Well, I am glad to report that research is changing, and at the University of Kentucky we embrace and focus on things that make us different from one another and how these differences influence health and disease. 

A prime example is our focus on health disparities in the newly opened Healthy Kentucky Research Building. Kentuckians suffer from common diseases, like cancer, more than the rest of the nation. Why is this? Research within the Healthy Kentucky Research building focuses on differences, including those of race, ethnicity and geographic location, for example, that are important variables in the prevention, development and treatment of diseases that are entirely too common in Kentucky.

My own research program is a prime example of how we at UK strive to understand basic differences, like biologic sex, in the development of cardiovascular diseases. We use innovative experimental models to define the relative role of sex hormones, like estrogen or testosterone, versus genes that are on our sex chromosomes (XX for females, XY for males), in the development of vascular diseases. These major determinants of biologic sex (sex hormones and chromosomes) are studied as tools to develop therapies for vascular diseases that would work best for one sex or another. No more one size fits all!  

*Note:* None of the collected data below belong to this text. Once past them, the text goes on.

-- ==== Sys2Proof/Tests/Slice0.lean ====
section
/-! SUPPORT. Tests on the spec's own vectors (95_test_vectors.md, cited by their names), smoke tests of
well-formedness, and a witness for the hypotheses of each statement. -/

namespace Sys2Proof.Tests

open Sys2Proof Sys2Proof.Machine

/-- The next state of an outcome, if it is one. -/
def next? : Host.Outcome State Fault Refusal → Option State
  | .next s    => some s
  | .fault _   => none
  | .refused _ => none

/-- One event, then one value of the state after it. -/
def after {α : Type} (e : Instr) (s : State) (f : State → α) : Option α := (next? (exec e s)).map f

/-- Reset, then INIT (V-I1). -/
def ready : State := State.reset.firstInit

/-- A capture in progress: the line high and served. -/
def capturing : State := { ready with mode := .anyEdge, level := true }

/-- The falling transition of a capture, not yet served. -/
def falling : State := { capturing with level := false, edgePend := true }

/-! Well-formedness: each check refuses an ill-formed term -/

theorem test_wf_config_refuses_high_below_low : (Config.mk 4000 2000 255).wellFormed = false := by decide

theorem test_wf_config_refuses_equal_bounds : (Config.mk 3000 3000 255).wellFormed = false := by decide

theorem test_wf_config_takes_the_example : (Config.mk 2000 4000 255).wellFormed = true := by decide

theorem test_wf_pin_refuses_level_2 : (SrcEvent.pin 2).wellFormed = false := by decide

theorem test_wf_scale_refuses_70000 : (SrcEvent.scale 70000).wellFormed = false := by decide

theorem test_wf_tick_times_refuses_0 : (SrcEvent.tickTimes 0).wellFormed = false := by decide

theorem test_wf_tick_times_refuses_above_limit : (SrcEvent.tickTimes 1048577).wellFormed = false := by decide

/-! Decoding: words written out bit by bit from R71 and R72 -/

theorem test_decode_init : decode 0b0001_0000000000000000#20 = .event .init := by decide

theorem test_decode_tick : decode 0b0010_0000000000000000#20 = .event .tick := by decide

theorem test_decode_pin_low : decode 0b0011_0000000000000000#20 = .event (.pin false) := by decide

theorem test_decode_pin_high : decode 0b0011_0000000000000001#20 = .event (.pin true) := by decide

theorem test_decode_edge_svc : decode 0b0100_0000000000000000#20 = .event .edgeSvc := by decide

theorem test_decode_ovf_svc : decode 0b0101_0000000000000000#20 = .event .ovfSvc := by decide

theorem test_decode_rds : decode 0b0110_0000000000000000#20 = .event .rds := by decide

theorem test_decode_scale_3000 : decode 0b0111_0000101110111000#20 = .event (.scale 3000) := by decide

theorem test_decode_reserved_opcodes :
    decode 0x00000 = .illegal .opcode ∧ decode 0x80000 = .illegal .opcode ∧ decode 0xFFFFF = .illegal .opcode := by
  decide

theorem test_decode_reserved_data :
    decode 0x10001 = .illegal .data ∧ decode 0x30002 = .illegal .data ∧ decode 0x38001 = .illegal .data ∧
      decode 0x48000 = .illegal .data ∧ decode 0x60100 = .illegal .data := by decide

theorem test_table_word : decodeTableWord 24 0x30001 = some (.pin true) ∧ decodeTableWord 24 0x130001 = none := by decide

/-! The assembler (R76, R77) -/

theorem test_assemble_pin : assembleLine ['P', 'I', 'N', ' ', '1'] = .words [0x30001] := by decide

theorem test_assemble_scale_with_comment :
    assembleLine ['S', 'C', 'A', 'L', 'E', ' ', '#', '3', '0', '0', '0', ' ', ';', 'x'] = .words [0x70BB8] := by decide

theorem test_assemble_hex : assembleLine ['S', 'C', 'A', 'L', 'E', ' ', '#', '0', 'x', 'F', 'f'] = .words [0x700FF] := by
  decide

theorem test_assemble_pin_2_is_an_error : assembleLine ['P', 'I', 'N', ' ', '2'] = .error .outOfRange := by decide

theorem test_assemble_program :
    assemble [['R', 'I', 'S', 'E'], ['T', 'I', 'C', 'K', '*', '2'], [';']] =
      .words [0x30001, 0x40000, 0x20000, 0x20000] := by decide

/-! Pure functions (V-F1 to V-F7, S1 to S3 and the other configurations of §2.4) -/

theorem test_ovf_next :
    ovfNext 0x05 false = (0x06, false) ∧ ovfNext 0xFF false = (0xFF, true) ∧ ovfNext 0xFF true = (0xFF, true) := by decide

theorem test_composite :
    composite 0x01 0x2C false = 0x012C ∧ composite 0xFF 0xFF false = 0xFFFF ∧ composite 0x12 0x34 true = 0xFFFF := by
  decide

theorem test_scale_example :
    scale ⟨2000, 4000, 255⟩ 3000 = 127 ∧ scale ⟨2000, 4000, 255⟩ 1500 = 0 ∧ scale ⟨2000, 4000, 255⟩ 5000 = 255 ∧
      scale ⟨2000, 4000, 255⟩ 2008 = 1 := by decide

theorem test_scale_other_configurations :
    scale ⟨0, 65535, 65535⟩ 65534 = 65534 ∧ scale ⟨0, 1, 65535⟩ 1 = 65535 ∧ scale ⟨1000, 2001, 100⟩ 1500 = 49 := by decide

/-! One event each -/

/-- V-I1. -/
theorem test_init_first :
    after .init State.reset (fun t => (t.edgeIE, t.ovfIE, t.mode, t.cntRun, t.initDone)) =
      some (true, true, .risingOnly, true, true) := by decide

/-- V-I4. -/
theorem test_init_twice : after .init capturing (fun t => (t.mode, t.faultInitTwice)) = some (.anyEdge, true) := by decide

/-- V-C3, with V-C2's neighbour. -/
theorem test_tick_wraps :
    after .tick { ready with hwCnt := 0xFF } (fun t => (t.hwCnt, t.ovfPend, t.faultOvfOverrun)) =
      some (0x00, true, false) := by decide

/-- V-C4. -/
theorem test_tick_overrun :
    after .tick { capturing with hwCnt := 0xFF, ovfPend := true } (fun t => (t.hwCnt, t.ovfPend, t.faultOvfOverrun)) =
      some (0x00, true, true) := by decide

/-- V-C9. -/
theorem test_ovf_svc_saturates :
    after .ovfSvc { ready with ovfPend := true, ovfCnt := 0xFF } (fun t => (t.ovfCnt, t.ovfSat, t.ovfPend)) =
      some (0xFF, true, false) := by decide

/-- V-C11. -/
theorem test_ovf_svc_not_enabled : after .ovfSvc ready State.ovfCnt = none := by decide

/-- V-E2. -/
theorem test_pin_falling_in_rising_only :
    after (.pin false) { ready with level := true } (fun t => (t.level, t.edgePend)) = some (false, false) := by decide

/-- V-E7. -/
theorem test_pin_glitch :
    after (.pin false) { ready with level := true, edgePend := true } (fun t => (t.level, t.edgePend, t.hazGlitch)) =
      some (false, true, true) := by decide

/-- V-E8. -/
theorem test_edge_svc_rising :
    after .edgeSvc { ready with hwCnt := 0x9C, ovfCnt := 0x03, ovfPend := true, level := true, edgePend := true }
      (fun t => (t.mode, t.hwCnt, t.ovfCnt, t.ovfPend, t.edgePend, t.cntRun)) =
        some (.anyEdge, 0x00, 0x00, false, false, true) := by decide

/-- V-E11. -/
theorem test_edge_svc_falling_counts_the_pending_overflow :
    after .edgeSvc { falling with ovfCnt := 0x01, ovfPend := true }
      (fun t => (t.ovfCnt, t.ovfPend, t.sample, t.cntRun, t.edgePend)) = some (0x02, false, 0x0200, false, false) := by
  decide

As my program has progressed, I learned about Dr. Lisa Tannock, an endocrinologist working with transgendered individuals seeking gender affirming hormone therapy. I was particularly interested in understanding how the use of hormone therapy for the transgender population may influence long-term health, an area where new research is definitely needed. Dr. Tannock’s goal within the transgender clinic is to provide care that provides the best outcomes to each patient, with the lowest risk of harm, consistent with the Hippocratic oath which she took as a practicing physician, “First, do no harm.”

We are at the tip of the iceberg when it comes to understanding the diversity of humankind. With resources like the Healthy Kentucky Research Building at our disposal, UK researchers are poised and ready to consider diversity within all aspects of their research.